Task goal: In the records below, work out how many lines hold the word "timer". Report the number alone.

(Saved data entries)
───
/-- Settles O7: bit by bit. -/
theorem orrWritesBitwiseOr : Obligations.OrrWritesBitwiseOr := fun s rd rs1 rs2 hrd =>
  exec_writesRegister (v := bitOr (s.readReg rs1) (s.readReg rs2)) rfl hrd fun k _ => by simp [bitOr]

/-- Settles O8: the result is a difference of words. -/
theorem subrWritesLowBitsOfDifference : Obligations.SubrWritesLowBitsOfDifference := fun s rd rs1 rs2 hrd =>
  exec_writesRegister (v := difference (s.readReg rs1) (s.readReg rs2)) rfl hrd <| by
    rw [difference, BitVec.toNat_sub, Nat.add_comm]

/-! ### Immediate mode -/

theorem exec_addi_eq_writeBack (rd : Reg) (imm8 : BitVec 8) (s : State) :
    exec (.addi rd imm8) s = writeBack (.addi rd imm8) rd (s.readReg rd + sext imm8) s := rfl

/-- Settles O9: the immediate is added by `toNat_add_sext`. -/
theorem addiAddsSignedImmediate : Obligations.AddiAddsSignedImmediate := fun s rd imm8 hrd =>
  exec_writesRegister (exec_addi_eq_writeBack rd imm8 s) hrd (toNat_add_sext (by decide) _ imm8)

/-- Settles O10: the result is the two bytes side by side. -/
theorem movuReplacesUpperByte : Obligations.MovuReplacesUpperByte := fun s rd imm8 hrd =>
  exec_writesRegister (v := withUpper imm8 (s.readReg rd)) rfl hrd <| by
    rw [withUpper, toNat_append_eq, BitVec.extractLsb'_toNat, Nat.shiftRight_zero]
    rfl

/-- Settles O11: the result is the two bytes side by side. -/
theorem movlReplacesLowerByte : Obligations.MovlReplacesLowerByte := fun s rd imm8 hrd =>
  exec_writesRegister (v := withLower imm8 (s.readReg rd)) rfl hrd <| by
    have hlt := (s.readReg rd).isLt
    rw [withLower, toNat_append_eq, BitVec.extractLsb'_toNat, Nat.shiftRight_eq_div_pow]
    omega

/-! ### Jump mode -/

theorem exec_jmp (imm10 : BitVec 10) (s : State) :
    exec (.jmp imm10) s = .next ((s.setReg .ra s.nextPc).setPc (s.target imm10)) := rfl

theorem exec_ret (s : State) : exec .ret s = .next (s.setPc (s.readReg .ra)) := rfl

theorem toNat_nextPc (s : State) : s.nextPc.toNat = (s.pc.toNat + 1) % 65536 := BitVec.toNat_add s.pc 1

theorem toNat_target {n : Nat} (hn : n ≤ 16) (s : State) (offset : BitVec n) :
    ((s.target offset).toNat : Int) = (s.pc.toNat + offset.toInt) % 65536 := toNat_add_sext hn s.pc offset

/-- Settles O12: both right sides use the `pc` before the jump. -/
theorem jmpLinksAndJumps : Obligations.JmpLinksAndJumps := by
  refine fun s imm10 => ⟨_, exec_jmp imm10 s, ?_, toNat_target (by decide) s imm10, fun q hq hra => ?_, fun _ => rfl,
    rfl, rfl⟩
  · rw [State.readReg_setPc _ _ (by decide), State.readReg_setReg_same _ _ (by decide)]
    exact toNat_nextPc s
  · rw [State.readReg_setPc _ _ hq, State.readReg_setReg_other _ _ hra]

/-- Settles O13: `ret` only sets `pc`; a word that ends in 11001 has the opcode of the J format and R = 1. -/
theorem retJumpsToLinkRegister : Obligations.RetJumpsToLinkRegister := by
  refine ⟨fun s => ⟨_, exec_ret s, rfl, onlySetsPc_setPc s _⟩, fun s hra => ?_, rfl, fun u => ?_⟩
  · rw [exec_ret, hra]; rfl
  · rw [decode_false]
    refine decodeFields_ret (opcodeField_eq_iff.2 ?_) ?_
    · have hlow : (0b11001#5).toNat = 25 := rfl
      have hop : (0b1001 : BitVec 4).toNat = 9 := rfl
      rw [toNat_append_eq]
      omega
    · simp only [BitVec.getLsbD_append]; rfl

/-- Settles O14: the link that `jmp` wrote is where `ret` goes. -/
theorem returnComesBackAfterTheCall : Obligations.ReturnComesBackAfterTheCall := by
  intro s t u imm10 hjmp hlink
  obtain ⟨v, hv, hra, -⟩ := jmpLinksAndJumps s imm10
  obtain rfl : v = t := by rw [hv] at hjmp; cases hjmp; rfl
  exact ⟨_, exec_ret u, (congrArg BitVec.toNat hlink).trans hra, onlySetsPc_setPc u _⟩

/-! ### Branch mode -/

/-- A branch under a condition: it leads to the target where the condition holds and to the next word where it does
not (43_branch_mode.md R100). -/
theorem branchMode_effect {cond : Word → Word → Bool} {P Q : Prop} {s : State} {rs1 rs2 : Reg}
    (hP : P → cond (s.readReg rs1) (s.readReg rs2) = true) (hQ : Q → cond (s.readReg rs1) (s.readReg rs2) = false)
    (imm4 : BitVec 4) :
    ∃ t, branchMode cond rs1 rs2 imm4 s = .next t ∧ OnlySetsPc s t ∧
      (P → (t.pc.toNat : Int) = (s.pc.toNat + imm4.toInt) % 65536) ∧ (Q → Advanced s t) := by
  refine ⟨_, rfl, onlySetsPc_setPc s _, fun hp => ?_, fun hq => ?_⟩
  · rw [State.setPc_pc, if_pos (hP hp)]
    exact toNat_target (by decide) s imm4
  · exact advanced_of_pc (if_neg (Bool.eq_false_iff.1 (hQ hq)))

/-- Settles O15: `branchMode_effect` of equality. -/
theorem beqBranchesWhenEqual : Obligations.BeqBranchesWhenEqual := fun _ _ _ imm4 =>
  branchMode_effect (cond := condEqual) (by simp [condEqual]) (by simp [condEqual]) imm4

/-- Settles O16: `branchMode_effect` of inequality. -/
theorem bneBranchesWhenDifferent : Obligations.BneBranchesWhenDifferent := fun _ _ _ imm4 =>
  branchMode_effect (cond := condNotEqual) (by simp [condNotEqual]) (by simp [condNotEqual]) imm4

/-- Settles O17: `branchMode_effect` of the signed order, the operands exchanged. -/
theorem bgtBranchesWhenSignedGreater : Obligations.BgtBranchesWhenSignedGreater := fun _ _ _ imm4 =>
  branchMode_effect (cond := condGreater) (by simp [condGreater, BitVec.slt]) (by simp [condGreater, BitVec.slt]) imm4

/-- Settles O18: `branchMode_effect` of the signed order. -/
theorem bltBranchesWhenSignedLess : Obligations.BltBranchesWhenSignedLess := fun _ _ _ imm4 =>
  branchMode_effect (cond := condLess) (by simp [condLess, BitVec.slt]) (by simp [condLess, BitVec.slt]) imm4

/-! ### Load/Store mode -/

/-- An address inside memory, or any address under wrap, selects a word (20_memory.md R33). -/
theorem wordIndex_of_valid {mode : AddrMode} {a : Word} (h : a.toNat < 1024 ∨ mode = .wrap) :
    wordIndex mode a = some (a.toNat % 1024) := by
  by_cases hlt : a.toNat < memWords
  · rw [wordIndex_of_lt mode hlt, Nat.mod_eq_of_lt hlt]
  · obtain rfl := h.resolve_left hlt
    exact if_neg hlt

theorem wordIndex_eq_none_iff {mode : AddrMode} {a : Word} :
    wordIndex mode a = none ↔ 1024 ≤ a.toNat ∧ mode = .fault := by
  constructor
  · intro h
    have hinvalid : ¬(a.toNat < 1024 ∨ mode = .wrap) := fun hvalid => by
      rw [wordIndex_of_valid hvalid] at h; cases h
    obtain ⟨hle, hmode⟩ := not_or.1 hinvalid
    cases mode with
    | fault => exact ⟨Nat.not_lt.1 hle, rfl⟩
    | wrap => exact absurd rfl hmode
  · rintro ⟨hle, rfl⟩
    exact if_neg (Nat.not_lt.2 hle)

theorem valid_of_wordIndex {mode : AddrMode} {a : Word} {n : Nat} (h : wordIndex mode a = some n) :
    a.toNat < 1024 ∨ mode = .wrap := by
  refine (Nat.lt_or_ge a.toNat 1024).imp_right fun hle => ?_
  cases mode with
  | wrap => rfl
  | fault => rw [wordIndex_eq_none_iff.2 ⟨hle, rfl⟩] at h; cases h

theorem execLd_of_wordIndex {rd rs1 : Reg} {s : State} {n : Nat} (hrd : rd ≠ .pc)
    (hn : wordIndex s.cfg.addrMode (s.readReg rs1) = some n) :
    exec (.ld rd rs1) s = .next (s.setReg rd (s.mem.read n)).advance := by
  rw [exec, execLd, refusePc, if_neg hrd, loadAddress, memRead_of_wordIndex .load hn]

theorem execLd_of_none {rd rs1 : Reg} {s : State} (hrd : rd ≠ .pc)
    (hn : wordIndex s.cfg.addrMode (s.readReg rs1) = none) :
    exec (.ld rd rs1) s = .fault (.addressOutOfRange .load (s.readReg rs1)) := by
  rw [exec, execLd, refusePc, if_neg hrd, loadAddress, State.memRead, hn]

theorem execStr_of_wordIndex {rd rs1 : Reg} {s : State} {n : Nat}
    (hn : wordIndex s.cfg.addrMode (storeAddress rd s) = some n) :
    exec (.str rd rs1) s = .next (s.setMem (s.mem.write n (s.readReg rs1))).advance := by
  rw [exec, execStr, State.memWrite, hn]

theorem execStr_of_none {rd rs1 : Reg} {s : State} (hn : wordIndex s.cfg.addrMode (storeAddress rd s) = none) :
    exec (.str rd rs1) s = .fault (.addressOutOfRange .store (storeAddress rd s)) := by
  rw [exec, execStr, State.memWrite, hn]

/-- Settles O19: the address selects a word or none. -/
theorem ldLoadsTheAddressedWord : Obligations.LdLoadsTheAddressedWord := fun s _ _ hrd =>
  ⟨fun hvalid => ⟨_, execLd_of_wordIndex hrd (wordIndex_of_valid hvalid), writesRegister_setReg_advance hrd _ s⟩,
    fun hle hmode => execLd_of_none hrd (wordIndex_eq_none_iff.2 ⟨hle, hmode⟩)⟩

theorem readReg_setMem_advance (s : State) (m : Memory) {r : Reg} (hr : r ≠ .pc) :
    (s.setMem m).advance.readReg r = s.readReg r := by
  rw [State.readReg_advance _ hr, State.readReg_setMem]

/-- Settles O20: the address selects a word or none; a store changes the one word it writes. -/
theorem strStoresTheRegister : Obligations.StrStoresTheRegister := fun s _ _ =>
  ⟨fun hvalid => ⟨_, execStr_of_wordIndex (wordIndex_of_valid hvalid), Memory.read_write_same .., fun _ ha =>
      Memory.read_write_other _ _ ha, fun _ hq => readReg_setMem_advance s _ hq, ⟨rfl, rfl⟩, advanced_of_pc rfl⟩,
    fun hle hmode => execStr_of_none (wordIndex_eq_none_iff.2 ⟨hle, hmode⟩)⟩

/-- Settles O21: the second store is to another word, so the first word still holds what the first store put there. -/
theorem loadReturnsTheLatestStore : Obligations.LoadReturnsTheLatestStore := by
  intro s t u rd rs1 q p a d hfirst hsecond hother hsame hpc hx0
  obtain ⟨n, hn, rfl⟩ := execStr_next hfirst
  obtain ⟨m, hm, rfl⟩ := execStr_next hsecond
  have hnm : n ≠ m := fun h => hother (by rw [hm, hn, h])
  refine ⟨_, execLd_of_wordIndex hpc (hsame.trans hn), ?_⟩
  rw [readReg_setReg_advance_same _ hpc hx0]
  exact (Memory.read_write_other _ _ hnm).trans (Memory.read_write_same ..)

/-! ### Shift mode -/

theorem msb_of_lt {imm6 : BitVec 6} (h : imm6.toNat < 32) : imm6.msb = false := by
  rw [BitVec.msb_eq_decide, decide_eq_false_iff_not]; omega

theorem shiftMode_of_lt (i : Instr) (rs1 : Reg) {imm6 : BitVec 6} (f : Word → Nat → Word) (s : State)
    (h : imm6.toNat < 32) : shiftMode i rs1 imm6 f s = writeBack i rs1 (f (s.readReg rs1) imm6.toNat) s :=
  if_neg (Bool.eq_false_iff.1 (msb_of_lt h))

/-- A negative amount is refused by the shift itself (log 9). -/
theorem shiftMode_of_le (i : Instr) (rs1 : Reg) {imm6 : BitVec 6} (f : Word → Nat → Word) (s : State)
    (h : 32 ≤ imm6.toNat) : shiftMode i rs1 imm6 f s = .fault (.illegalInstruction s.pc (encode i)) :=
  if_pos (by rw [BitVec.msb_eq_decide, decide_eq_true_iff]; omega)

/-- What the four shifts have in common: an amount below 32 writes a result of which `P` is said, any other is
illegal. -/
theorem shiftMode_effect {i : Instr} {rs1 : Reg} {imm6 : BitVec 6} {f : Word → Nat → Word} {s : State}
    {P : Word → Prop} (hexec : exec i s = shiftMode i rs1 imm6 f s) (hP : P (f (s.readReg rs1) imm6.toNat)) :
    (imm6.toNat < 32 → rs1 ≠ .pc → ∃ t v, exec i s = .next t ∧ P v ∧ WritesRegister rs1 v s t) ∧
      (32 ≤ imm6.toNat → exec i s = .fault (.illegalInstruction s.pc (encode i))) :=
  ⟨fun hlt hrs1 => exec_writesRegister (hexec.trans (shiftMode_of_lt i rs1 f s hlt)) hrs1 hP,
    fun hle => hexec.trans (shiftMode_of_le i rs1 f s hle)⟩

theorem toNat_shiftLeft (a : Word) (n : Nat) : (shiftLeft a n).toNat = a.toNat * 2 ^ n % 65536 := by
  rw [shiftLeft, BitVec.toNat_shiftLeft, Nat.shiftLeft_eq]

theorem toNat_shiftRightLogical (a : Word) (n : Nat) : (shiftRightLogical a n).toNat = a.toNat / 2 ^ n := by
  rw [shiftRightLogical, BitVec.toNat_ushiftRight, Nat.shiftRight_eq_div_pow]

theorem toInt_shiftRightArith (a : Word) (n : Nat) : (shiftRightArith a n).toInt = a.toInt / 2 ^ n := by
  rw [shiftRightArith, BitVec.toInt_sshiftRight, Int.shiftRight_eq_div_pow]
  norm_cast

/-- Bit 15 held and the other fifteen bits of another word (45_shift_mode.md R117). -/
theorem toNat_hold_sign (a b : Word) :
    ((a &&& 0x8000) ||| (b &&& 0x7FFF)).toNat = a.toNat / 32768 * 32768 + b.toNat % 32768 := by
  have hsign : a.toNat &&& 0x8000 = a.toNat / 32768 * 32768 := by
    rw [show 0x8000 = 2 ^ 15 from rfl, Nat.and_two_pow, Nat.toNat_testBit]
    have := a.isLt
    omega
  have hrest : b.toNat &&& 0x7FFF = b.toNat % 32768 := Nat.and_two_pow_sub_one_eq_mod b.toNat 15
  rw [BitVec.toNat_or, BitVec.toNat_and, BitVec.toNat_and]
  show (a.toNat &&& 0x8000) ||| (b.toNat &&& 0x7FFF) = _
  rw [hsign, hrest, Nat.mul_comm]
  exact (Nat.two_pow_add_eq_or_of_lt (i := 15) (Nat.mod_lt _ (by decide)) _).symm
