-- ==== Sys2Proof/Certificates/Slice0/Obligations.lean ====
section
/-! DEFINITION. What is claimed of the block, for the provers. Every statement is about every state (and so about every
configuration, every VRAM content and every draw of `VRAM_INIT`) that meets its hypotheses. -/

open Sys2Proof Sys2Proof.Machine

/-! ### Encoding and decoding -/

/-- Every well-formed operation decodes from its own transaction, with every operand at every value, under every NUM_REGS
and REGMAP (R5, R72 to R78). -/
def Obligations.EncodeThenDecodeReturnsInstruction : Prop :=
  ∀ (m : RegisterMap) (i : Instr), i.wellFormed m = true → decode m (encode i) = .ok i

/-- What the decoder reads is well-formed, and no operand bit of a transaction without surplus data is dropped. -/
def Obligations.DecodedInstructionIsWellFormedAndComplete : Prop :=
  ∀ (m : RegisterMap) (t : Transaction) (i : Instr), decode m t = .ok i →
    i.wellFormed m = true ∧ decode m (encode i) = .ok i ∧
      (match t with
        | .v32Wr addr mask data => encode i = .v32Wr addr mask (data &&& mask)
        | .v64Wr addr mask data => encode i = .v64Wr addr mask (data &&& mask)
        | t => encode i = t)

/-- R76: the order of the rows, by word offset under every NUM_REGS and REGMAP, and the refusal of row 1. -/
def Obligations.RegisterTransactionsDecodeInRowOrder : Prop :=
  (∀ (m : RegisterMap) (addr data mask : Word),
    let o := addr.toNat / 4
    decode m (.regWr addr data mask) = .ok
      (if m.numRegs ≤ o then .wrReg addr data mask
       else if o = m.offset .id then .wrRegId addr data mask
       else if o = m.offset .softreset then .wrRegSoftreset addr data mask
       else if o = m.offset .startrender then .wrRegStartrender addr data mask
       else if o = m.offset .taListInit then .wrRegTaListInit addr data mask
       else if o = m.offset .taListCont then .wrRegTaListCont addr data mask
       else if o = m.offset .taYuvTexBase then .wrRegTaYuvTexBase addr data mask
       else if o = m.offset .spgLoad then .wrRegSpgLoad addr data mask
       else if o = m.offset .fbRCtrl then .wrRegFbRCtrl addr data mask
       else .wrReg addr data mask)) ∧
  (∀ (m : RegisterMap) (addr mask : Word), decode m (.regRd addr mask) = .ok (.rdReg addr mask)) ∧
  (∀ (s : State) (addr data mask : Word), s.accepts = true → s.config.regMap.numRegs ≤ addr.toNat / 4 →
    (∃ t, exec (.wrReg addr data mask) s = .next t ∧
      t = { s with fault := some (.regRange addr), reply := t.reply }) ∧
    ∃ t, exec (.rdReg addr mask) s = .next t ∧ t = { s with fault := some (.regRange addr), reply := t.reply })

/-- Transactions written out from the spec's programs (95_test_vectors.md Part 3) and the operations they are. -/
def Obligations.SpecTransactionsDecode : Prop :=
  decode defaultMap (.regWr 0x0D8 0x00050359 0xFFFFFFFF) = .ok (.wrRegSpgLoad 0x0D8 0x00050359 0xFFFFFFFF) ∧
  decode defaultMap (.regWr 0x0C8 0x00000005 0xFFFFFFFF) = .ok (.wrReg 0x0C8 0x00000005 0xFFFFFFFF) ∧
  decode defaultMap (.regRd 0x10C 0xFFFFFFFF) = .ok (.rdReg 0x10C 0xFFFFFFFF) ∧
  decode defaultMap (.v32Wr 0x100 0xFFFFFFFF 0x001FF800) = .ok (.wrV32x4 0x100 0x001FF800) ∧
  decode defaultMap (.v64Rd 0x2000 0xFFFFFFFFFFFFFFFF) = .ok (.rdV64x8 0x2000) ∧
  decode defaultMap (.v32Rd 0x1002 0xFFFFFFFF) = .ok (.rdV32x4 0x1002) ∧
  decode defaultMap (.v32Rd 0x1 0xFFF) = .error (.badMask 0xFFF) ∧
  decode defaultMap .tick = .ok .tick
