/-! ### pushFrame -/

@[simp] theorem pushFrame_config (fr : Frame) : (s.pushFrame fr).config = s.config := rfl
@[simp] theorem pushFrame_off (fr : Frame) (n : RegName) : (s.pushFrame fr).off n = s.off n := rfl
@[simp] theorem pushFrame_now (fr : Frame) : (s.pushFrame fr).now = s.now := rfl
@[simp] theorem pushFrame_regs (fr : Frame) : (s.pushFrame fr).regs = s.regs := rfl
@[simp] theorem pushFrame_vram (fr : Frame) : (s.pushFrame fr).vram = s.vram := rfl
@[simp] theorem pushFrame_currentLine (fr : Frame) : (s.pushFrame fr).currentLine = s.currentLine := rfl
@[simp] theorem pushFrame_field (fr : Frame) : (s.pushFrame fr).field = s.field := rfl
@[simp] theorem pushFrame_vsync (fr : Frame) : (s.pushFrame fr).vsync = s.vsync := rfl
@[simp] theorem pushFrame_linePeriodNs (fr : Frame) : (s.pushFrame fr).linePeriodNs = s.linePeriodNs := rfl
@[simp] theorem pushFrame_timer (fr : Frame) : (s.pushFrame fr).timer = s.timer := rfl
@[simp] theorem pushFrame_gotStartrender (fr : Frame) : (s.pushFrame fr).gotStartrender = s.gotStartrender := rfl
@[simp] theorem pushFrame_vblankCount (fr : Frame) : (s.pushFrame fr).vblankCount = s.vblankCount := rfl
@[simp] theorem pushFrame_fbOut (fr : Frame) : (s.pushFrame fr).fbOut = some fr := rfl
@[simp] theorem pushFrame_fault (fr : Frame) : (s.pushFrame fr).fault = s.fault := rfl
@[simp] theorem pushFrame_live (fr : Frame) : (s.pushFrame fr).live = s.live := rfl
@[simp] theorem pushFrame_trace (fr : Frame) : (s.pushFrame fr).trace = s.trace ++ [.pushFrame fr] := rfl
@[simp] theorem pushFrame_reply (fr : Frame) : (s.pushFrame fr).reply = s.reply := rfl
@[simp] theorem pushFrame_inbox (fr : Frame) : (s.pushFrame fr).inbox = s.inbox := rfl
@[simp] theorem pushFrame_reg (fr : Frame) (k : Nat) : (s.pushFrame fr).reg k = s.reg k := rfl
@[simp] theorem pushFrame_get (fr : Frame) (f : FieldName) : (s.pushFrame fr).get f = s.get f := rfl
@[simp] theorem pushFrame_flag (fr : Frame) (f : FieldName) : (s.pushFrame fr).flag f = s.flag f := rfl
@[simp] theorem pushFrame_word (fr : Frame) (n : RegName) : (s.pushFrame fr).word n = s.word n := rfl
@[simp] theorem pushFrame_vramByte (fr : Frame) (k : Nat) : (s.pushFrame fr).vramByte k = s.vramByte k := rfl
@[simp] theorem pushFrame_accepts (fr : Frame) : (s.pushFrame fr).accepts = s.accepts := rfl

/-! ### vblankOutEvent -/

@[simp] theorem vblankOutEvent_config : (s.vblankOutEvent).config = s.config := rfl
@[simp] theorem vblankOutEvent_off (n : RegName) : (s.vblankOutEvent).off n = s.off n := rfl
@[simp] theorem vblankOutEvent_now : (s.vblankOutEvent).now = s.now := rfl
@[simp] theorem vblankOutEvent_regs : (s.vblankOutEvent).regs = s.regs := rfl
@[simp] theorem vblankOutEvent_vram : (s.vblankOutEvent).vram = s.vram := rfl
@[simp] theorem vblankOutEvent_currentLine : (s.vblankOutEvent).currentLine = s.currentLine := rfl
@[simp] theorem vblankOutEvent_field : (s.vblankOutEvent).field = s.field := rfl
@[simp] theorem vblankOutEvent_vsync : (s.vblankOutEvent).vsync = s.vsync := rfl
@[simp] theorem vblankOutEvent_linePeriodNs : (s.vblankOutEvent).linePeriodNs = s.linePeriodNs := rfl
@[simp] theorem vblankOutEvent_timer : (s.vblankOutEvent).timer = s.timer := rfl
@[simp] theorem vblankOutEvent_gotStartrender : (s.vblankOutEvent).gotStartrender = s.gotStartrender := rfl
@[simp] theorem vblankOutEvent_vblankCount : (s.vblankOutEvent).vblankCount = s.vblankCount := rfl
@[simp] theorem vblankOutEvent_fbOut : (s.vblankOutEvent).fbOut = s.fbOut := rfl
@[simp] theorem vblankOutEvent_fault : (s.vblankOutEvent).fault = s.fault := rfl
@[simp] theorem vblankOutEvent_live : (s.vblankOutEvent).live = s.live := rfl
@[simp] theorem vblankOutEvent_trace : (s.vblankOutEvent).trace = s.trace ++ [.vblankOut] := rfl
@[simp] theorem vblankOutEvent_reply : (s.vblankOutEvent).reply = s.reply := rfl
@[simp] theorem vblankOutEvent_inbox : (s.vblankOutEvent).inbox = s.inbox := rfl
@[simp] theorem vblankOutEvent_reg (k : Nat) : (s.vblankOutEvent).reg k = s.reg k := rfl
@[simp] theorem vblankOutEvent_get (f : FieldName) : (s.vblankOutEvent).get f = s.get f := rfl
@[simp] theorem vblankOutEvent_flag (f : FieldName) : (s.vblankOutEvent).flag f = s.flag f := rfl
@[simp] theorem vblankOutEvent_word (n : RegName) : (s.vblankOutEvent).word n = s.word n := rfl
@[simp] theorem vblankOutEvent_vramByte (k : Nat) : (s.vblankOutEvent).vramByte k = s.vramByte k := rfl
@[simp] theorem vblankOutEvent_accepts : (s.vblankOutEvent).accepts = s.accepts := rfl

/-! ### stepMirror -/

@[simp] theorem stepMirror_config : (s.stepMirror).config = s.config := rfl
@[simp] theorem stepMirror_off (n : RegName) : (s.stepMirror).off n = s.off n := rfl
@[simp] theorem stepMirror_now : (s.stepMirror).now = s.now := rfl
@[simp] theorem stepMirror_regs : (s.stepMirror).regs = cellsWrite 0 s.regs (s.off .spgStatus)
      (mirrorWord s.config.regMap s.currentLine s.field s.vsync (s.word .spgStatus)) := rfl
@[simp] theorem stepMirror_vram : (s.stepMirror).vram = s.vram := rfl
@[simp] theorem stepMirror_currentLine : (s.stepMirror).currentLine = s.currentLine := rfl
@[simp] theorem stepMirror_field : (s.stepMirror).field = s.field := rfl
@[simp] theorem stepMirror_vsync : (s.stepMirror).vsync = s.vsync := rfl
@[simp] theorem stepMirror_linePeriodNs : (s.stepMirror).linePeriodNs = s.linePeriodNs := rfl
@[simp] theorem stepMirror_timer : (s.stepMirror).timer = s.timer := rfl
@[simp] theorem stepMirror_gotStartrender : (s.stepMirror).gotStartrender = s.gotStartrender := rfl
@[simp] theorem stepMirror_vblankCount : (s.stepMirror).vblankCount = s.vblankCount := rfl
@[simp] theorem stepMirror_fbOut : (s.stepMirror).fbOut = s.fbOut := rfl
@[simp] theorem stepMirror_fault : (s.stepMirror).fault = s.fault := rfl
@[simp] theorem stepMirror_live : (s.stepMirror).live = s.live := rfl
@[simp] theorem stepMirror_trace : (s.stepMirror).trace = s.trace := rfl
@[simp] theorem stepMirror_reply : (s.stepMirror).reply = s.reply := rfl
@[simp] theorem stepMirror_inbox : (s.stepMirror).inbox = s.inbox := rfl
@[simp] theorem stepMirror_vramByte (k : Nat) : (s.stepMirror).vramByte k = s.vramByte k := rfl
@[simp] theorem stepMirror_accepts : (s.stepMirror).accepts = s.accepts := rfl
───
Exercise result: 3